• **TASK BRIEF**
Could you copy every line of the data that contains the word "Prop"?

Saved entries:
● ● ● ● ●

-- ==== Sys2Proof/Certificates/Slice0/Obligations.lean ====
section
/-! DEFINITION. The statements for the provers. Each docstring names the rules of spec/ it formalises; a statement that rests on a choice of
the model names the log entry. -/

open Sys2Proof Sys2Proof.Machine

/-! ## Encoding -/

/-- Every instruction that has an encoding is read back from it, with every operand (R92, R99 to R102, R108). -/
def Obligations.DecodeInvertsEncode : Prop := ∀ i : Instr, i.wellFormed = true → decode (encode i) = .ok i

/-- A command word stands for one command, and no other word stands for it (R92: the match is on the whole word). -/
def Obligations.CommandWordsAreUnique : Prop :=
  ∀ (w : Word) (i : Instr), decodeCommand w = .ok i → i.wellFormed = true ∧ isCommand i = true ∧ encode i = .cmd w

/-- The token read from the front of a stream is the one whose bytes stand there; the bytes after it are left (R99 to R102, R104). -/
def Obligations.TokenBytesReadBack : Prop :=
  ∀ (bs rest : List Byte) (i : Instr), decodeToken bs = .ok (i, rest) →
    i.wellFormed = true ∧ encode i = .token (tokenBytes i) ∧ bs = tokenBytes i ++ rest

/-- R103: a first byte of 0x81 to 0xBF or 0xD0 to 0xFE starts no token, and the decoder fails with DecompressionFailed. -/
def Obligations.ReservedTokenBytesFail : Prop :=
  ∀ (t : Byte) (rest : List Byte), (0x81 ≤ t.toNat ∧ t.toNat ≤ 0xBF) ∨ (0xD0 ≤ t.toNat ∧ t.toNat ≤ 0xFE) →
    decodeToken (t :: rest) = .error .reservedToken ∧
      ∀ (declared fuel : Nat) (outRev : List Byte),
        replayTokens declared (fuel + 1) (t :: rest) outRev = .error .decompressionFailed

/-- Words and bytes written out from the tables of R92, R99 to R102 and R108, of every family: a word of control, reader, writer and CRC,
the two of Huffman, LZ77, BWT, MTF, BMH, the range coder and Hardcore, the four tokens and the three tags. -/
def Obligations.SampleCodesDecode : Prop :=
  decode (.cmd 0x00000000#32) = .ok .nop ∧ decode (.cmd 0x00000012#32) = .ok .brReadBits ∧
    decode (.cmd 0x0000001C#32) = .ok .bwFlush ∧ decode (.cmd 0x00000025#32) = .ok .crcDestroy ∧
    decode (.cmd 0x00000030#32) = .ok .huffCompress ∧ decode (.cmd 0x00000031#32) = .ok .huffDecompress ∧
    decode (.cmd 0x00000040#32) = .ok .lz77Compress ∧ decode (.cmd 0x00000041#32) = .ok .lz77Decompress ∧
    decode (.cmd 0x00000050#32) = .ok .bwtFwd ∧ decode (.cmd 0x00000051#32) = .ok .bwtInv ∧
    decode (.cmd 0x00000052#32) = .ok .mtfEnc ∧ decode (.cmd 0x00000053#32) = .ok .mtfDec ∧
    decode (.cmd 0x00000054#32) = .ok .bmhCompress ∧ decode (.cmd 0x00000055#32) = .ok .bmhDecompress ∧
    decode (.cmd 0x00000060#32) = .ok .rcCompress ∧ decode (.cmd 0x00000061#32) = .ok .rcDecompress ∧
    decode (.cmd 0x00000070#32) = .ok .hcCompress ∧ decode (.cmd 0x00000071#32) = .ok .hcDecompress ∧
    decode (.token [0x61#8]) = .ok (.lz77Lit 0x61#8) ∧ decode (.token [0x80#8, 0xFF#8]) = .ok (.lz77Esc 0xFF#8) ∧
    decode (.token [0xC3#8, 0x03#8]) = .ok (.lz77Short 6 0x03#8) ∧
    decode (.token [0xFF#8, 0x12#8, 0x10#8, 0x00#8]) = .ok (.lz77Long 0x12#8 0x1000#16) ∧
    decode (.tag [0xAD#8, 0xEF#8, 0x01#8, 0x01#8]) = .ok .hcTagHuff ∧
    decode (.tag [0xAD#8, 0xEF#8, 0x01#8, 0x02#8]) = .ok .hcTagBmh ∧
    decode (.tag [0xAD#8, 0xEF#8, 0x01#8, 0x03#8]) = .ok .hcTagRc

/-! ## One step -/

/-- A turn of the host is its one access (R66). An engine's turn runs the command whose word is in CMD while BUSY = 1, and does nothing
while BUSY = 0 (R366). The turn is the head of the schedule, or the engine's because the schedule is empty
(notes/assumptions/2.md). -/
def Obligations.StepTakesTheFirstTurn : Prop :=
  ∀ (s : State) (rest : List Turn),
    (∀ a, s.schedule = .host a :: rest → step s = .next (hostAccess { s with schedule := rest } a)) ∧
    (∀ i, s.busy = true → s.fetch = .command → decodeCommand s.cmd = .ok i →
      (s.schedule = [] → step s = exec i s) ∧ (s.schedule = .engine :: rest → step s = exec i { s with schedule := rest })) ∧
    (s.busy = false →
      (s.schedule = [] → step s = .next s) ∧ (s.schedule = .engine :: rest → step s = .next { s with schedule := rest }))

● ● ● ● ●

• **RESPONSE TO THIS TASK**
def Obligations.DecodeInvertsEncode : Prop := ∀ i : Instr, i.wellFormed = true → decode (encode i) = .ok i
def Obligations.CommandWordsAreUnique : Prop :=
def Obligations.TokenBytesReadBack : Prop :=
def Obligations.ReservedTokenBytesFail : Prop :=
def Obligations.SampleCodesDecode : Prop :=
def Obligations.StepTakesTheFirstTurn : Prop :=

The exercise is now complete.